● **DIRECTIONS FOR THIS TASK**
Below is a listing. Quote from it, exactly, the lines from the one containing "programBase := 0, programSize" down to the one containing "the store. -/", both ends included, and nothing else.
--- SUPPLIED INFORMATION ---
@[simp] theorem reportFetched_frame (t : TenantId) (c : ChannelId) (w : FetchedWord) (i : Nat) (s : State) :
    OnlyChannelsOutput s (reportFetched t c w i s) := by
  simp [OnlyChannelsOutput, reportFetched]

@[simp] theorem fetchTo_frame (t : TenantId) (c : ChannelId) (i : Nat) (s : State) :
    OnlyChannelsPeCountsFaultsOutput s (fetchTo t c i s) := by
  simp [OnlyChannelsPeCountsFaultsOutput, fetchTo]

@[simp] theorem goNext_frame (t : TenantId) (c : ChannelId) (s : State) :
    OnlyChannelsPeCountsFaultsOutput s (goNext t c s) := by
  unfold goNext
  repeat' split
  all_goals simp [OnlyChannelsPeCountsFaultsOutput]

@[simp] theorem endProgram_frame (t : TenantId) (c : ChannelId) (s : State) :
    OnlyChannelsOutput s (endProgram t c s) := by
  simp [OnlyChannelsOutput, endProgram]

@[simp] theorem continueCC_frame (t : TenantId) (c : ChannelId) (s : State) :
    OnlyChannelsPeCountsFaultsOutput s (continueCC t c s) := by
  simp [OnlyChannelsPeCountsFaultsOutput, continueCC]

@[simp] theorem goOn_frame (t : TenantId) (c : ChannelId) (s : State) :
    OnlyChannelsPeCountsFaultsOutput s (goOn t c s) := by
  simp [OnlyChannelsPeCountsFaultsOutput, goOn]

@[simp] theorem runMark_frame (t : TenantId) (c : ChannelId) (s : State) :
    OnlyChannelsPeCountsFaultsOutput s (runMark t c s) := by
  simp [OnlyChannelsPeCountsFaultsOutput, runMark]

@[simp] theorem runBad_frame (t : TenantId) (c : ChannelId) (k : ReportKind) (s : State) :
    OnlyChannelsPeCountsFaultsOutput s (runBad t c k s) := by
  simp [OnlyChannelsPeCountsFaultsOutput, runBad]

@[simp] theorem prefetch_frame (t : TenantId) (c : ChannelId) (s : State) :
    OnlyChannelsOutput s (prefetch t c s) := by
  simp [OnlyChannelsOutput, prefetch]

@[simp] theorem submit_frame (t : TenantId) (c : ChannelId) (w : SendWord) (s : State) :
    OnlyChannelsOutput s (submit t c w s) := by
  simp [OnlyChannelsOutput, submit]

@[simp] theorem afterCopy_frame (t : TenantId) (c : ChannelId) (w : SendWord) (s : State) :
    OnlyChannelsPeCountsFaultsOutput s (afterCopy t c w s) := by
  simp [OnlyChannelsPeCountsFaultsOutput, afterCopy]

@[simp] theorem runText_frame (t : TenantId) (c : ChannelId) (s : State) :
    OnlyChannelsPeCountsFaultsOutput s (runText t c s) := by
  simp [OnlyChannelsPeCountsFaultsOutput, runText]

@[simp] theorem runPatch_frame (t : TenantId) (c : ChannelId) (s : State) :
    OnlyChannelsPeCountsFaultsOutput s (runPatch t c s) := by
  simp [OnlyChannelsPeCountsFaultsOutput, runPatch]

@[simp] theorem fireEntry_frame (t : TenantId) (c : ChannelId) (s : State) :
    OnlyTbTimersChannels s (fireEntry t c s) := by
  simp [OnlyTbTimersChannels, fireEntry]

@[simp] theorem testEntry_frame (t : TenantId) (c : ChannelId) (s : State) :
    OnlyTbTimersChannels s (testEntry t c s) := by
  simp [OnlyTbTimersChannels, testEntry]

@[simp] theorem runWait_frame (t : TenantId) (c : ChannelId) (s : State) :
    OnlyTbTimersChannels s (runWait t c s) := by
  simp [OnlyTbTimersChannels, runWait]

@[simp] theorem admitChannel_frame (t : TenantId) (c : ChannelId) (m : Submission) (s : State) :
    OnlyRouteCountsStreamsCellStore s (admitChannel t c m s).1 := by
  simp [OnlyRouteCountsStreamsCellStore, admitChannel]

@[simp] theorem countAccepted_frame (t : TenantId) (c : ChannelId) (s : State) :
    OnlyChannelsPeCounts s (countAccepted t c s) := by
  simp [OnlyChannelsPeCounts, countAccepted]

@[simp] theorem messageAccepted_frame (t : TenantId) (c : ChannelId) (s : State) :
    OnlyChannelsPeCountsFaultsOutput s (messageAccepted t c s) := by
  simp [OnlyChannelsPeCountsFaultsOutput, messageAccepted]

@[simp] theorem skipWord_frame (t : TenantId) (c : ChannelId) (s : State) :
    OnlyChannelsPeCountsFaultsOutput s (skipWord t c s) := by
  simp [OnlyChannelsPeCountsFaultsOutput, skipWord]

@[simp] theorem messageDiscarded_frame (t : TenantId) (c : ChannelId) (n : Nat) (s : State) :
    OnlyChannelsPeCountsFaultsOutput s (messageDiscarded t c n s) := by
  simp [OnlyChannelsPeCountsFaultsOutput, messageDiscarded]
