-- ==== Sys2Proof/Tests/Slice0.lean ====
section
/-!
SUPPORT. Tests of one step each, whose expected values come from the spec's rules, tables and worked cases (named beside each), and
the witnesses: for each statement with hypotheses, states and operands that meet them.
-/

namespace Sys2Proof.Tests

-- One proof at a time: many kernel evaluations at once need more memory than they save time.
set_option Elab.async false

open Sys2Proof.Machine Sys2Proof.Safety Sys2Proof.Claims

/-! ## Small states -/

/-- The state that a command leads to. -/
def after (c : Instr) (s : State) : State :=
  match exec c s with
  | .next t => t
  | .fault _ => s
  | .refused _ => s

def urgent (t : TenantId) : StreamId := { tenant := t, cls := .u }
def market (t : TenantId) : StreamId := { tenant := t, cls := .m }
def bulk (t : TenantId) : StreamId := { tenant := t, cls := .b }

/-- A path in the state of its one hop, with its port WORKING before the control opportunity and every slot usable. -/
def up (p : PathId) (x : PathState) (worst : HopState) (latency : Nat) (s : State) : State :=
  let s := s.modPort p fun y => { y with faultState := .working, position := .control, cycle := 40962, parity := .even }
  let s := s.modHop p 0 fun h => { h with state := worst, unreported := false, rateStep := 7 }
  recost p (s.modPath p fun r =>
    { r with admin := true, state := x, port := .working, hopCond := s.condition p,
             latency := { value := some latency, fresh := true } })

/-- A tenant enabled, with every path in its masks and open to it. -/
def joined (t : TenantId) (s : State) : State :=
  s.modTenant t fun x => { x with
    enabled := true,
    grant := { x.grant with
      quota := 64, masks := { u := 63, m := 63, b := 63 }, openAccess := 63,
      budgets := .replicate 6 { clear := 2, watch := 2, fading := 2 },
      programBase := 0, programSize := 64, templateBase := 0, templateSize := 4 } }

/-- Path 1 in WATCH, path 3 in CLEAR, tenant 2 enabled (7.6). -/
def lit : State := joined 2 (up 3 .clear .clear 63230100 (up 1 .watch .watch 63223852 State.reset))

/-- The owner of slot k of path p in the EVEN plan of bank A. -/
def owned (p : PathId) (k : SlotId) (t : TenantId) (s : State) : State :=
  s.modPlan p fun x => { x with bankA := { x.bankA with even := x.bankA.even.set k (.tenant t) } }

/-- A message whose cells are the first ones of the store. -/
def message (length : Nat) : Message :=
  { length := length, cells := List.range (cellsFor length), originStamp := 7, originLock := true, source := .carry }

/-- A head routed to path 1. -/
def routedHead (length : Nat) : Message :=
  { message length with life := .headRouted, routeWait := some 32000000, copyA := some { path := 1 } }

/-- A head launching on path 1, with a next fragment. -/
def launchingHead (length frag : Nat) : Message :=
  { message length with
    life := .launching, seq := some 5312,
    copyA := some { path := 1, state := .launching, nextFrag := frag, stall := some 32000000 } }

def withHead (st : StreamId) (m : Message) (s : State) : State := s.modStream st fun x => { x with queue := [m] }
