-- ==== Sys2Proof/Proofs/Requests.lean ====
section
/-!
Taking a request leaves everything but the lanes to the request's owner: a property that no lane and no channel can change is kept by a
request when its owner keeps it.
-/

namespace Sys2Proof.Proofs

open Sys2Proof.Machine

/-- The property depends on nothing that queueing an entry on a lane can change. -/
def IgnoresOutput (P : State → Prop) : Prop := ∀ s u, OnlyChannelsOutput s u → P s → P u

section keeps
variable {P : State → Prop} {s : State} (hP : IgnoresOutput P)
include hP

theorem answer_keeps (l : LaneId) (tag : Tag) (kind : Byte) (r : Reply) (h : P s) : P (answer l tag kind r s) :=
  hP s _ (answer_frame l tag kind r s) h

theorem countRequest_keeps (l : LaneId) (h : P s) : P (countRequest l s) := hP s _ (by simp [OnlyChannelsOutput]) h

theorem refuseAccess_keeps (l : LaneId) (tag : Tag) (kind : Byte) (h : P s) : P (refuseAccess l tag kind s) :=
  hP s _ (refuseAccess_frame l tag kind s) h

theorem serve_keeps {α : Type} (l : LaneId) (tag : Tag) (kind : Byte) {parsed : Option α} {act : α → State → State × Reply}
    (hact : ∀ x, parsed = some x → ∀ u, P u → P (act x u).1) (h : P s) : P (serve l tag kind parsed act s) := by
  unfold serve
  split
  · exact answer_keeps hP _ _ _ _ h
  · next x => exact answer_keeps hP _ _ _ _ (hact x rfl s h)

theorem operatorRequest_keeps {α : Type} (l : LaneId) (tag : Tag) (kind : Byte) {parsed : Option α}
    {act : α → State → State × Reply} (hact : ∀ x, parsed = some x → ∀ u, P u → P (act x u).1) (h : P s) :
    P (operatorRequest l tag kind parsed act s) := by
  unfold operatorRequest
  split
  · exact serve_keeps hP _ _ _ hact (countRequest_keeps hP l h)
  · exact refuseAccess_keeps hP _ _ _ (countRequest_keeps hP l h)

theorem tenantRequest_keeps {α : Type} (l : LaneId) (tag : Tag) (kind : Byte) {parsed : Option α}
    {act : TenantId → α → State → State × Reply} (hact : ∀ t x, parsed = some x → ∀ u, P u → P (act t x u).1) (h : P s) :
    P (tenantRequest l tag kind parsed act s) := by
  unfold tenantRequest
  split
  · exact refuseAccess_keeps hP _ _ _ (countRequest_keeps hP l h)
  · next t _ => exact serve_keeps hP _ _ _ (hact t) (countRequest_keeps hP l h)

end keeps

theorem atIndex_keeps {P : State → Prop} {n i : Nat} {act : Fin n → State → State × Reply} {s : State}
    (hact : ∀ j u, P u → P (act j u).1) (h : P s) : P (atIndex i act s).1 := by
  unfold atIndex
  split
  · exact h
  · next j _ => exact hact j s h

theorem atHop_keeps {P : State → Prop} {i : Nat × Nat} {act : PathId → HopId → State → State × Reply} {s : State}
    (hact : ∀ p k u, P u → P (act p k u).1) (h : P s) : P (atHop i act s).1 :=
  atIndex_keeps (fun p _ hu => atIndex_keeps (fun k u hu => hact p k u hu) hu) h

theorem foldl_keeps {α : Type} {P : State → Prop} {f : State → α → State} (h : ∀ x a, P x → P (f x a)) (l : List α) {s : State}
    (hs : P s) : P (l.foldl f s) := by
  induction l generalizing s with
  | nil => exact hs
  | cons a r ih => exact ih (h s a hs)

end Sys2Proof.Proofs
end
---
● **SOLUTION TO THIS TASK**
      programBase := 0, programSize := 64, templateBase := 0, templateSize := 4 } }

/-- Path 1 in WATCH, path 3 in CLEAR, tenant 2 enabled (7.6). -/
def lit : State := joined 2 (up 3 .clear .clear 63230100 (up 1 .watch .watch 63223852 State.reset))

/-- The owner of slot k of path p in the EVEN plan of bank A. -/
def owned (p : PathId) (k : SlotId) (t : TenantId) (s : State) : State :=
  s.modPlan p fun x => { x with bankA := { x.bankA with even := x.bankA.even.set k (.tenant t) } }

/-- A message whose cells are the first ones of the store. -/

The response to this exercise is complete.